The partnering relationship between organizations needs to include a commitment in the contract to work toward the digital exchange of data. There is a useful outline of digital collaboration agreements in the BioPhorum DISCO playbook.1
Best Practice: Focus Implementation Effort To Deliver Key Benefits
The digitalization challenge is huge, and it is easy to attempt too much. The first implementation of digital CoAs may require new technologies and changes to existing business processes. It is important to focus implementation efforts to deliver key benefits on a specific need, before moving on to expand the scope to achieve full benefits for both the supplier of the data and the recipient. To secure the necessary funding and resources for implementation, organizations need to be clear on how this kind of project aligns with key business strategies, objectives, and priorities.
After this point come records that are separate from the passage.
-- ==== Sys2Proof/Laws/Table.lean ====
section
/-!
SUPPORT. Sparse tables: reading after writing, the canonical form, and runs of bytes.
-/
namespace Sys2Proof.Machine

open Sys2Proof

/-! ## Reading after writing -/

theorem tabGet_insert_same {α : Type} (d : α) (t : List (Nat × α)) (a : Nat) (v : α) : tabGet d (tabInsert t a v) a = v := by
  induction t with
  | nil => simp [tabInsert, tabGet]
  | cons p t ih =>
    obtain ⟨k, w⟩ := p
    unfold tabInsert
    split
    · simp [tabGet]
    · split
      · simp [tabGet]
      · rename_i h1 h2
        simp [tabGet, h1, h2, ih]

/-- Inserting a key leaves the reading of every other key, whatever the table. -/
theorem tabGet_insert_other {α : Type} (d : α) (t : List (Nat × α)) (a b : Nat) (v : α) (hab : b ≠ a) :
    tabGet d (tabInsert t a v) b = tabGet d t b := by
  induction t with
  | nil => simp [tabInsert, tabGet, Ne.symm hab]
  | cons p t ih =>
    obtain ⟨k, w⟩ := p
    unfold tabInsert
    split
    · rename_i h; subst h
      simp [tabGet, Ne.symm hab]
    · split
      · rename_i h1 h2
        simp only [tabGet, if_neg (Ne.symm hab)]
        by_cases hb : b < a
        · have : b < k := by omega
          simp [hb, this, show ¬ k = b by omega]
        · simp [hb]
      · simp only [tabGet, ih]

/-! ## The canonical form -/

/-- The canonical form of a table with a first entry. -/
theorem tabWfFrom_cons {α : Type} [DecidableEq α] (d : α) (lo : Option Nat) (k : Nat) (w : α) (t : List (Nat × α)) :
    tabWfFrom d lo ((k, w) :: t) = true ↔ (∀ l, lo = some l → l < k) ∧ w ≠ d ∧ tabWfFrom d (some k) t = true := by
  cases lo <;> simp [tabWfFrom, and_assoc]

theorem tabWfFrom_weaken {α : Type} [DecidableEq α] (d : α) (t : List (Nat × α)) (lo : Option Nat) (k : Nat)
    (h : tabWfFrom d (some k) t = true) (hlo : ∀ l, lo = some l → l ≤ k) : tabWfFrom d lo t = true := by
  cases t with
  | nil => rfl
  | cons p t =>
    obtain ⟨m, w⟩ := p
    rw [tabWfFrom_cons] at h ⊢
    refine ⟨fun l hl => ?_, h.2⟩
    have h1 := hlo l hl
    have h2 := h.1 k rfl
    omega

theorem tabWfFrom_insert {α : Type} [DecidableEq α] (d : α) (a : Nat) (v : α) (hv : v ≠ d) (t : List (Nat × α)) (lo : Option Nat)
    (h : tabWfFrom d lo t = true) (hlo : ∀ l, lo = some l → l < a) : tabWfFrom d lo (tabInsert t a v) = true := by
  induction t generalizing lo with
  | nil => exact (tabWfFrom_cons d lo a v []).mpr ⟨hlo, hv, rfl⟩
  | cons p t ih =>
    obtain ⟨k, w⟩ := p
    have h' := (tabWfFrom_cons d lo k w t).mp h
    unfold tabInsert
    split
    · rename_i hk; subst hk
      exact (tabWfFrom_cons d lo k v t).mpr ⟨h'.1, hv, h'.2.2⟩
    · split
      · rename_i h1 h2
        refine (tabWfFrom_cons d lo a v _).mpr ⟨hlo, hv, (tabWfFrom_cons d (some a) k w t).mpr ⟨?_, h'.2⟩⟩
        intro l hl; cases hl; exact h2
      · rename_i h1 h2
        refine (tabWfFrom_cons d lo k w _).mpr ⟨h'.1, h'.2.1, ih (some k) h'.2.2 ?_⟩
        intro l hl; cases hl; omega

theorem tabWfFrom_erase {α : Type} [DecidableEq α] (d : α) (a : Nat) (t : List (Nat × α)) (lo : Option Nat)
    (h : tabWfFrom d lo t = true) : tabWfFrom d lo (tabErase t a) = true := by
  induction t generalizing lo with
  | nil => rfl
  | cons p t ih =>
    obtain ⟨k, w⟩ := p
    have h' := (tabWfFrom_cons d lo k w t).mp h
    unfold tabErase
    split
    · exact tabWfFrom_weaken d t lo k h'.2.2 fun l hl => Nat.le_of_lt (h'.1 l hl)
    · split
      · exact h
      · exact (tabWfFrom_cons d lo k w _).mpr ⟨h'.1, h'.2.1, ih (some k) h'.2.2⟩

/-- Writing keeps the canonical form. -/
theorem tabWf_set {α : Type} [DecidableEq α] (d : α) (t : List (Nat × α)) (a : Nat) (v : α) (h : tabWf d t = true) :
    tabWf d (tabSet d t a v) = true := by
  unfold tabSet
  split
  · exact tabWfFrom_erase d a t none h
  · rename_i hv
    exact tabWfFrom_insert d a v hv t none h (by intro l hl; cases hl)

/-- Below its first key, a table in canonical form lists nothing. -/
theorem tabGet_below {α : Type} [DecidableEq α] (d : α) (t : List (Nat × α)) (k b : Nat) (h : tabWfFrom d (some k) t = true) (hb : b ≤ k) :
    tabGet d t b = d := by
  cases t with
  | nil => rfl
  | cons p t =>
    obtain ⟨m, w⟩ := p
    simp only [tabWfFrom, Bool.and_eq_true, decide_eq_true_eq] at h
    have := h.1.1
    simp [tabGet, show ¬ m = b by omega, show b < m by omega]

theorem tabGet_erase_same {α : Type} [DecidableEq α] (d : α) (a : Nat) (t : List (Nat × α)) (lo : Option Nat) (h : tabWfFrom d lo t = true) :
    tabGet d (tabErase t a) a = d := by
  induction t generalizing lo with
  | nil => rfl
  | cons p t ih =>
    obtain ⟨k, w⟩ := p
    simp only [tabWfFrom, Bool.and_eq_true] at h
    unfold tabErase
    split
    · rename_i hk; subst hk
      exact tabGet_below d t k k h.2 (Nat.le_refl _)
    · split
      · rename_i h1 h2; simp [tabGet, h1, h2]
      · rename_i h1 h2; simp [tabGet, h1, h2, ih (some k) h.2]

theorem tabGet_erase_other {α : Type} [DecidableEq α] (d : α) (a b : Nat) (hab : b ≠ a) (t : List (Nat × α)) (lo : Option Nat)
    (h : tabWfFrom d lo t = true) : tabGet d (tabErase t a) b = tabGet d t b := by
  induction t generalizing lo with
  | nil => rfl
  | cons p t ih =>
    obtain ⟨k, w⟩ := p
    simp only [tabWfFrom, Bool.and_eq_true] at h
    unfold tabErase
    split
    · rename_i hk; subst hk
      simp only [tabGet, if_neg (Ne.symm hab)]
      by_cases hb : b < k
      · simp [hb, tabGet_below d t k b h.2 (by omega)]
      · simp [hb]
    · split
      · rfl
      · simp only [tabGet, ih (some k) h.2]

/-- A read after a write of the same key gives the value written. -/
theorem tabGet_set_same {α : Type} [DecidableEq α] (d : α) (t : List (Nat × α)) (a : Nat) (v : α) (h : tabWf d t = true) :
    tabGet d (tabSet d t a v) a = v := by
  unfold tabSet
  split
  · rename_i hv; rw [hv]; exact tabGet_erase_same d a t none h
  · exact tabGet_insert_same d t a v

/-- A write leaves every other key alone. -/
theorem tabGet_set_other {α : Type} [DecidableEq α] (d : α) (t : List (Nat × α)) (a b : Nat) (v : α) (h : tabWf d t = true) (hab : b ≠ a) :
    tabGet d (tabSet d t a v) b = tabGet d t b := by
  unfold tabSet
  split
  · exact tabGet_erase_other d a b hab t none h
  · exact tabGet_insert_other d t a b v hab

/-! ## Runs of bytes -/

theorem Memory.wf_nil : Memory.wf [] = true := rfl

theorem Memory.wf_put (bs : List Byte) (m : List Host.Cell) (a : Nat) (h : Memory.wf m = true) : Memory.wf (cellsPut m a bs) = true := by
  induction bs generalizing m a with
  | nil => exact h
  | cons b t ih => exact ih (tabSet 0#8 m a b) (a + 1) (tabWf_set 0#8 m a b h)

/-- A byte outside a run that is stored keeps its value. -/
theorem cellsPut_outside (bs : List Byte) (m : List Host.Cell) (a x : Nat) (h : Memory.wf m = true) (hx : x < a ∨ a + bs.length ≤ x) :
    tabGet 0#8 (cellsPut m a bs) x = tabGet 0#8 m x := by
  induction bs generalizing m a with
  | nil => rfl
  | cons b t ih =>
    simp only [List.length_cons] at hx
    rw [cellsPut, ih (tabSet 0#8 m a b) (a + 1) (tabWf_set 0#8 m a b h) (by omega)]
    exact tabGet_set_other 0#8 m a x b h (by omega)

/-- A stored run reads back. -/
theorem cellsAt_put (bs : List Byte) (m : List Host.Cell) (a : Nat) (h : Memory.wf m = true) :
    cellsAt (cellsPut m a bs) a bs.length = bs := by
  induction bs generalizing m a with
  | nil => rfl
  | cons b t ih =>
    have hw := tabWf_set 0#8 m a b h
    simp only [List.length_cons, cellsAt, cellsPut]
    rw [ih (tabSet 0#8 m a b) (a + 1) hw, cellsPut_outside t (tabSet 0#8 m a b) (a + 1) a hw (by omega), tabGet_set_same 0#8 m a b h]

theorem length_bytesOfNat (n v : Nat) : (bytesOfNat n v).length = n := by
  induction n generalizing v with
  | zero => rfl
  | succ n ih => simp [bytesOfNat, ih]

theorem natOfBytes_bytesOfNat (n v : Nat) : natOfBytes (bytesOfNat n v) = v % 2 ^ (8 * n) := by
  induction n generalizing v with
  | zero => simp [bytesOfNat, natOfBytes, Nat.mod_one]
  | succ n ih =>
    simp only [bytesOfNat, natOfBytes, ih, BitVec.toNat_ofNat]
    rw [show 8 * (n + 1) = 8 + 8 * n by omega, Nat.pow_add, Nat.mod_mul]

end Sys2Proof.Machine
end

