/-- LINK_DOWN of a port that is neither in training nor failed. -/
theorem linkDown_trains {s : State} {port : Nat} (hport : port < 32)
    (hst : (portAt s port).state = 0 ∨ (portAt s port).state = 2 ∨ (portAt s port).state = 3) :
    ∃ t, exec (.linkDown port) s = .next t ∧ portAt t port = portTraining (portAt s port)
      ∧ (∀ k, k ≠ port → portAt t k = portAt s k) ∧ t.mem = s.mem ∧ t.hart = s.hart := by
  by_cases h0 : (portAt s port).state = 0
  · have e : execLinkDown port s = .next (portTrain s port) := by
      unfold execLinkDown
      simp [Nat.not_le_of_lt hport, h0]
    exact ⟨_, e, training_of (portAt_portTrain s port) (portTrain_only s port)⟩
  · have e : execLinkDown port s = .next (linkFalls s port) := by
      unfold execLinkDown
      simp [show ¬32 ≤ port by omega, h0, show (portAt s port).state ≠ 1 by omega, show (portAt s port).state ≠ 4 by omega]
    exact ⟨_, e, training_of (portAt_linkFalls s port) (linkFalls_only s port)⟩

/-! ### Flits that are sent again (R375) -/

/-- From `s` to `t` events have been counted: of the hub only functions' registers have changed, and memory has not. -/
def Counted (s t : State) : Prop := t.hub = { s.hub with fns := t.hub.fns } ∧ t.mem = s.mem

theorem Counted.refl (s : State) : Counted s s := ⟨rfl, rfl⟩

theorem Counted.trans {s t u : State} (h : Counted s t) (k : Counted t u) : Counted s u := by
  obtain ⟨h1, h2⟩ := h
  obtain ⟨k1, k2⟩ := k
  exact ⟨by rw [k1, h1], k2.trans h2⟩

theorem focus_counted {s t : State} {hid : Nat} (h : focus s hid = some t) : Counted s t := by
  refine ⟨?_, focus_mem h⟩
  unfold focus at h
  split at h
  · cases h; rfl
  · split at h
    · cases h; rfl
    · cases h

theorem evCount_counted (code n : Nat) (s : State) : Counted s (evCount code n s) :=
  ⟨by rw [evCount_only code n s], evCount_mem code n s⟩

theorem evCounts_counted (code n : Nat) (ids : List Nat) (s : State) :
    Counted s (ids.foldl (fun u id => match focus u id with | some v => evCount code n v | none => u) s) := by
  induction ids generalizing s with
  | nil => exact Counted.refl s
  | cons id ids ih =>
    refine Counted.trans ?_ (ih _)
    dsimp only
    split
    · next h => exact (focus_counted h).trans (evCount_counted code n _)
    · exact Counted.refl s

theorem evCountAll_counted (code n : Nat) (s : State) : Counted s (evCountAll code n s) := by
  unfold evCountAll
  dsimp only
  refine (evCounts_counted code n ((allHarts s).map (·.who.id)) s).trans ?_
  generalize ((allHarts s).map (·.who.id)).foldl (fun u id => match focus u id with | some v => evCount code n v | none => u) s = t
  cases h : focus t s.hart.who.id with
  | none => exact Counted.refl t
  | some u => exact focus_counted h

/-- The state in which a flit of a port has failed its check once more. -/
def flitFailed (s : State) (port : Nat) : State :=
  evCountAll 0x0032 1 (coloError (setPort s port { portAt s port with replays := (portAt s port).replays + 1 }) 16 7)

theorem execFlitReplay_eq {s : State} {port : Nat} (hup : (portAt s port).state = 2 ∨ (portAt s port).state = 3) :
    execFlitReplay port s = .next (if 8 ≤ (portAt s port).replays + 1 then linkFalls (flitFailed s port) port else flitFailed s port) := by
  have h : portUp (portAt s port) = true := by simpa [portUp] using hup
  unfold execFlitReplay
  dsimp only
  rw [if_pos h]
  rfl

theorem portAt_flitFailed (s : State) (port k : Nat) : portAt (flitFailed s port) k =
    if k = port then { portAt s port with replays := (portAt s port).replays + 1 } else portAt s k := by
  have hne : ({ portAt s port with replays := (portAt s port).replays + 1 } : Port) ≠ Port.init :=
    fun h => Nat.succ_ne_zero _ (congrArg Port.replays h)
  have hports : (flitFailed s port).hub.ports =
      (setPort s port { portAt s port with replays := (portAt s port).replays + 1 }).hub.ports := by
    unfold flitFailed
    rw [(evCountAll_counted ..).1, coloError_only]
  rw [← portAt_setPort s port k _ hne]
  unfold portAt
  rw [hports]
  rfl

theorem flitFailed_mem (s : State) (port : Nat) : (flitFailed s port).mem = s.mem := by
  unfold flitFailed
  rw [(evCountAll_counted ..).2, coloError_only]
  rfl

/-- The failure is counted as an error of the hub's structure 7. -/
theorem flitFailed_coloHour (s : State) (port : Nat) :
    tabGet 0 (flitFailed s port).hub.coloHour 263 = tabGet 0 (closeHours s).hub.coloHour 263 + 1 := by
  unfold flitFailed
  rw [(evCountAll_counted ..).1, coloHour_coloError, if_pos rfl, closeHours_coloHour, closeHours_coloHour]
  rfl
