-- ==== Sys2Proof/Machine/Alu.lean ====
section
/-!
DEFINITION. The register file and ALU (R160 to R173). Every meaning ends with `pc <- pc + 2`; none can fault.
-/

namespace Sys2Proof.Machine

/-- LD Vx, kk (R162). -/
def execLdImm (x : RegIdx) (kk : Byte) (s : State) : Result := .next (s.setReg x kk).next2

/-- ADD Vx, kk (R163): wraps, no flag. -/
def execAddImm (x : RegIdx) (kk : Byte) (s : State) : Result := .next (s.setReg x (s.reg x + kk)).next2

/-- LD Vx, Vy (R164). -/
def execLdReg (x y : RegIdx) (s : State) : Result := .next (s.setReg x (s.reg y)).next2

/-- OR Vx, Vy (R165). -/
def execOrReg (x y : RegIdx) (s : State) : Result := .next (s.setReg x (s.reg x ||| s.reg y)).next2

/-- AND Vx, Vy (R166). -/
def execAndReg (x y : RegIdx) (s : State) : Result := .next (s.setReg x (s.reg x &&& s.reg y)).next2

/-- XOR Vx, Vy (R167). -/
def execXorReg (x y : RegIdx) (s : State) : Result := .next (s.setReg x (s.reg x ^^^ s.reg y)).next2

/-- ADD Vx, Vy (R168): VF takes the carry of the exact sum. -/
def execAddReg (x y : RegIdx) (s : State) : Result :=
  .next (s.setResultAndFlag x (s.reg x + s.reg y) (carryFlag (s.reg x) (s.reg y))).next2

/-- SUB Vx, Vy (R169): `V[x] - V[y]`, VF the no-borrow flag. -/
def execSub (x y : RegIdx) (s : State) : Result :=
  .next (s.setResultAndFlag x (s.reg x - s.reg y) (noBorrowFlag (s.reg x) (s.reg y))).next2

/-- SUBN Vx, Vy (R170): `V[y] - V[x]`, VF the no-borrow flag. -/
def execSubn (x y : RegIdx) (s : State) : Result :=
  .next (s.setResultAndFlag x (s.reg y - s.reg x) (noBorrowFlag (s.reg y) (s.reg x))).next2

/-- SHR Vx, Vy (R171). -/
def execShr (x y : RegIdx) (s : State) : Result :=
  .next (s.setResultAndFlag x (shiftSource s x y >>> 1) (lowBitFlag (shiftSource s x y))).next2

/-- SHL Vx, Vy (R172). -/
def execShl (x y : RegIdx) (s : State) : Result :=
  .next (s.setResultAndFlag x (shiftSource s x y <<< 1) (highBitFlag (shiftSource s x y))).next2

/-- RND with the drawn byte `r` (R173). -/
def rndWith (r : Byte) (x : RegIdx) (kk : Byte) (s : State) : State := (s.setReg x (r &&& kk)).next2

/-- RND Vx, kk (R173): one free byte per execution (R317), the draw counter moved past it. -/
def execRnd (x : RegIdx) (kk : Byte) (s : State) : Result :=
  .next (rndWith (Config.randomByte s.draws) x kk { s with draws := s.draws + 1 })

end Sys2Proof.Machine
end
The benefits of implementing the technology enablers for digitally driven process improvements and making business changes include eliminating the potential for human error, releasing batches faster, reducing complexity, and enabling advanced analytics.
Call To Action
The digital exchange of CoAs and related data is generally at a low maturity level in the pharmaceutical industry. The above highlights some best practices for the use of digital CoAs, and business and digital leaders are encouraged to:
- review current strategies and plans for implementing digital CoAs and include data scientist perspectives
- champion the benefits of using a digital CoA, especially moving away from paper-based and PDF format and promoting a future where all levels of digital maturity can be satisfied
- identify and overcome roadblocks to progress, including a technical platform solution for sending and receiving digital CoAs as structured data.